- _TASK DESCRIPTION_
Would you retype each of the records exactly as shown?

[Stored data]
********************

/-- Tokens one consumer holds; a release on its way no longer counts, so what was released must be granted anew (R18). -/
def State.heldBy (s : State) (book cid : Nat) : Nat :=
  ((s.pw.grants.filter (fun r => r.book = book && r.cid = cid)).map (fun r => s.kept book cid r.held)).sum

/-- The consumer holds a grant that is not on its way back. -/
def State.hasGrant (s : State) (book cid : Nat) : Bool :=
  s.pw.grants.any (fun r => r.book = book && r.cid = cid) && s.pw.releases.all (fun q => !(q.1 = book && q.2.1 = cid && q.2.2 = 0))

/-- The consumer waits for a grant. -/
def State.waitsFor (s : State) (book cid : Nat) : Bool := s.pw.waits.any (fun r => r.book = book && r.cid = cid)

/-- The budget of a book as its register shows it. -/
def State.budgetOf (s : State) (book : Nat) : Nat := s.rd (Reg.PW_BOOK_BUDGET book)

/-- FREE of a book (R286). -/
def State.freeIn (s : State) (book : Nat) : Int := (s.budgetOf book : Int) - (s.grantedIn book : Int)

/-- Ask for a reservation of `want` tokens in all (R287): the request waits for the next evaluation. A second request of
the same consumer takes the place of the first. -/
def State.request (s : State) (book cls cid want : Nat) : State :=
  { s with pw := { s.pw with waits := s.pw.waits.filter (fun r => !(r.book = book && r.cid = cid)) ++
      [{ book := book, cls := cls, cid := cid, want := want, held := 0, bn := s.bn, since := s.run, counted := false }] } }

/-- Withdraw a request. -/
def State.withdraw (s : State) (book cid : Nat) : State :=
  { s with pw := { s.pw with waits := s.pw.waits.filter (fun r => !(r.book = book && r.cid = cid)) } }

/-- A consumer's reservation falls to `keep` tokens at the next beat boundary (R288); what it asked for is withdrawn. -/
def State.release (s : State) (book cid keep : Nat) : State :=
  let t := s.withdraw book cid
  { t with pw := { t.pw with releases := t.pw.releases ++ [(book, cid, keep)] } }

/-- Hold exactly `want` tokens from now on, without waiting (the grants of R288 at a start, and fan trays). -/
def State.grantNow (s : State) (book cls cid want : Nat) : State :=
  let t := s.withdraw book cid
  { t with pw := { t.pw with releases := t.pw.releases.filter (fun q => !(q.1 = book && q.2.1 = cid)),
                             grants := t.pw.grants.filter (fun r => !(r.book = book && r.cid = cid)) ++
      [{ book := book, cls := cls, cid := cid, want := want, held := want, bn := t.bn, since := t.run, counted := true }] } }

/-- Drop a consumer's grant at once: its domain is off. -/
def State.dropGrant (s : State) (book cid : Nat) : State :=
  let t := s.withdraw book cid
  { t with pw := { t.pw with releases := t.pw.releases.filter (fun q => !(q.1 = book && q.2.1 = cid)),
                             grants := t.pw.grants.filter (fun r => !(r.book = book && r.cid = cid)) } }

/-- Releases fall due (R288, step 1). -/
def applyReleases (s : State) : State :=
  let g := s.pw.releases.foldl (fun gs q =>
    (gs.map (fun r => if r.book = q.1 && r.cid = q.2.1 then { r with held := min r.held q.2.2, want := q.2.2 } else r)).filter
      (fun r => !(r.book = q.1 && r.cid = q.2.1 && q.2.2 = 0))) s.pw.grants
  { s with pw := { s.pw with grants := g, releases := [] } }

/-! ## Budgets (R285) -/

/-- The three terms of R285 in units of 1/16,000 of 0.1 W. -/
def State.termCeil (s : State) : Nat := min (s.rd Reg.PW_CEIL_CEIL) 9000 * 16000
def State.termFeed (s : State) : Nat := s.pw.bFeed * 16000

/-- B_D = D_W × min(PW_CEIL, B_FEED, B_TH), rounded down to 0.1 W; 0 once stow has muzzled every axis. -/
def State.driveBudget (s : State) : Nat :=
  if s.hub.stowDone then 0 else s.pw.dw * min s.termCeil (min s.termFeed s.pw.bTh) / (16 * 16000)

/-- PW_BOOK[0].LIMIT: the smallest term; the first in the order CEIL, FEED, THERM on a tie (DEDUCED). -/
def State.driveLimit (s : State) : Nat :=
  if s.hub.stowDone then 3
  else if s.termCeil ≤ s.termFeed && s.termCeil ≤ s.pw.bTh then 0
  else if s.termFeed ≤ s.pw.bTh then 1 else 2

/-- The service budget, 260 W (R283). -/
def serviceBudget : Nat := 2600

/-- Budget changes fall due (R288, step 2); a change of LIMIT raises PW_BUDGET_CHANGE. -/
def applyBudgets (s : State) : State :=
  let l := s.rd (Reg.PW_BOOK_LIMIT 0)
  let t := (((s.wr (Reg.PW_BOOK_BUDGET 0) s.driveBudget).wr (Reg.PW_BOOK_LIMIT 0) s.driveLimit).wr
    (Reg.PW_BOOK_BUDGET 1) serviceBudget).wr (Reg.PW_BOOK_LIMIT 1) 4
  if l = s.driveLimit then t else t.bark 3 0x0301 false [s.driveBudget, serviceBudget, s.driveLimit]

/-! ## Cuts and restorations (R290, R291) -/

/-- The reservation is that of a granted arena with GOV = 1. -/
def State.govArena (s : State) (r : Resv) : Bool :=
  r.book = 0 && 0x30 ≤ r.cid && r.cid < 0x40 && s.flag (Reg.LE_ARENA_CFG_GOV (r.cid - 0x30))

/-- Full reservations of the arenas that the governor may cut, and what every other consumer of the drive book holds. -/
def State.govWant (s : State) : Nat := ((s.pw.grants.filter s.govArena).map (fun r => r.want)).sum
def State.govRest (s : State) : Nat :=
  ((s.pw.grants.filter (fun r => r.book = 0 && !s.govArena r)).map (fun r => r.held)).sum

/-- `a/b < c/d`. -/
def fracLt (a b c d : Nat) : Bool := a * d < c * b

/-- The f that R290 asks for: the largest value from 0 to 1 for which GRANTED does not exceed B_D. -/
def State.fAsked (s : State) : Nat × Nat :=
  let room := s.budgetOf 0 - s.govRest
  if s.govWant ≤ room then (1, 1) else (room, s.govWant)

********************

- _TASK ANSWER_
/-- Tokens one consumer holds; a release on its way no longer counts, so what was released must be granted anew (R18). -/
def State.heldBy (s : State) (book cid : Nat) : Nat :=
  ((s.pw.grants.filter (fun r => r.book = book && r.cid = cid)).map (fun r => s.kept book cid r.held)).sum

/-- The consumer holds a grant that is not on its way back. -/
def State.hasGrant (s : State) (book cid : Nat) : Bool :=
  s.pw.grants.any (fun r => r.book = book && r.cid = cid) && s.pw.releases.all (fun q => !(q.1 = book && q.2.1 = cid && q.2.2 = 0))

/-- The consumer waits for a grant. -/
def State.waitsFor (s : State) (book cid : Nat) : Bool := s.pw.waits.any (fun r => r.book = book && r.cid = cid)

/-- The budget of a book as its register shows it. -/
def State.budgetOf (s : State) (book : Nat) : Nat := s.rd (Reg.PW_BOOK_BUDGET book)

/-- FREE of a book (R286). -/
def State.freeIn (s : State) (book : Nat) : Int := (s.budgetOf book : Int) - (s.grantedIn book : Int)

/-- Ask for a reservation of `want` tokens in all (R287): the request waits for the next evaluation. A second request of
the same consumer takes the place of the first. -/
def State.request (s : State) (book cls cid want : Nat) : State :=
  { s with pw := { s.pw with waits := s.pw.waits.filter (fun r => !(r.book = book && r.cid = cid)) ++
      [{ book := book, cls := cls, cid := cid, want := want, held := 0, bn := s.bn, since := s.run, counted := false }] } }

/-- Withdraw a request. -/
def State.withdraw (s : State) (book cid : Nat) : State :=
  { s with pw := { s.pw with waits := s.pw.waits.filter (fun r => !(r.book = book && r.cid = cid)) } }

/-- A consumer's reservation falls to `keep` tokens at the next beat boundary (R288); what it asked for is withdrawn. -/
def State.release (s : State) (book cid keep : Nat) : State :=
  let t := s.withdraw book cid
  { t with pw := { t.pw with releases := t.pw.releases ++ [(book, cid, keep)] } }

/-- Hold exactly `want` tokens from now on, without waiting (the grants of R288 at a start, and fan trays). -/
def State.grantNow (s : State) (book cls cid want : Nat) : State :=
  let t := s.withdraw book cid
  { t with pw := { t.pw with releases := t.pw.releases.filter (fun q => !(q.1 = book && q.2.1 = cid)),
                             grants := t.pw.grants.filter (fun r => !(r.book = book && r.cid = cid)) ++
      [{ book := book, cls := cls, cid := cid, want := want, held := want, bn := t.bn, since := t.run, counted := true }] } }

/-- Drop a consumer's grant at once: its domain is off. -/
def State.dropGrant (s : State) (book cid : Nat) : State :=
  let t := s.withdraw book cid
  { t with pw := { t.pw with releases := t.pw.releases.filter (fun q => !(q.1 = book && q.2.1 = cid)),
                             grants := t.pw.grants.filter (fun r => !(r.book = book && r.cid = cid)) } }

/-- Releases fall due (R288, step 1). -/
def applyReleases (s : State) : State :=
  let g := s.pw.releases.foldl (fun gs q =>
    (gs.map (fun r => if r.book = q.1 && r.cid = q.2.1 then { r with held := min r.held q.2.2, want := q.2.2 } else r)).filter
      (fun r => !(r.book = q.1 && r.cid = q.2.1 && q.2.2 = 0))) s.pw.grants
  { s with pw := { s.pw with grants := g, releases := [] } }

/-! ## Budgets (R285) -/

/-- The three terms of R285 in units of 1/16,000 of 0.1 W. -/
def State.termCeil (s : State) : Nat := min (s.rd Reg.PW_CEIL_CEIL) 9000 * 16000
def State.termFeed (s : State) : Nat := s.pw.bFeed * 16000

/-- B_D = D_W × min(PW_CEIL, B_FEED, B_TH), rounded down to 0.1 W; 0 once stow has muzzled every axis. -/
def State.driveBudget (s : State) : Nat :=
  if s.hub.stowDone then 0 else s.pw.dw * min s.termCeil (min s.termFeed s.pw.bTh) / (16 * 16000)

/-- PW_BOOK[0].LIMIT: the smallest term; the first in the order CEIL, FEED, THERM on a tie (DEDUCED). -/
def State.driveLimit (s : State) : Nat :=
  if s.hub.stowDone then 3
  else if s.termCeil ≤ s.termFeed && s.termCeil ≤ s.pw.bTh then 0
  else if s.termFeed ≤ s.pw.bTh then 1 else 2

/-- The service budget, 260 W (R283). -/
def serviceBudget : Nat := 2600

/-- Budget changes fall due (R288, step 2); a change of LIMIT raises PW_BUDGET_CHANGE. -/
def applyBudgets (s : State) : State :=
  let l := s.rd (Reg.PW_BOOK_LIMIT 0)
  let t := (((s.wr (Reg.PW_BOOK_BUDGET 0) s.driveBudget).wr (Reg.PW_BOOK_LIMIT 0) s.driveLimit).wr
    (Reg.PW_BOOK_BUDGET 1) serviceBudget).wr (Reg.PW_BOOK_LIMIT 1) 4
  if l = s.driveLimit then t else t.bark 3 0x0301 false [s.driveBudget, serviceBudget, s.driveLimit]

/-! ## Cuts and restorations (R290, R291) -/

/-- The reservation is that of a granted arena with GOV = 1. -/
def State.govArena (s : State) (r : Resv) : Bool :=
  r.book = 0 && 0x30 ≤ r.cid && r.cid < 0x40 && s.flag (Reg.LE_ARENA_CFG_GOV (r.cid - 0x30))

/-- Full reservations of the arenas that the governor may cut, and what every other consumer of the drive book holds. -/
def State.govWant (s : State) : Nat := ((s.pw.grants.filter s.govArena).map (fun r => r.want)).sum
def State.govRest (s : State) : Nat :=
  ((s.pw.grants.filter (fun r => r.book = 0 && !s.govArena r)).map (fun r => r.held)).sum

/-- `a/b < c/d`. -/
def fracLt (a b c d : Nat) : Bool := a * d < c * b

/-- The f that R290 asks for: the largest value from 0 to 1 for which GRANTED does not exceed B_D. -/
def State.fAsked (s : State) : Nat × Nat :=
  let room := s.budgetOf 0 - s.govRest
  if s.govWant ≤ room then (1, 1) else (room, s.govWant)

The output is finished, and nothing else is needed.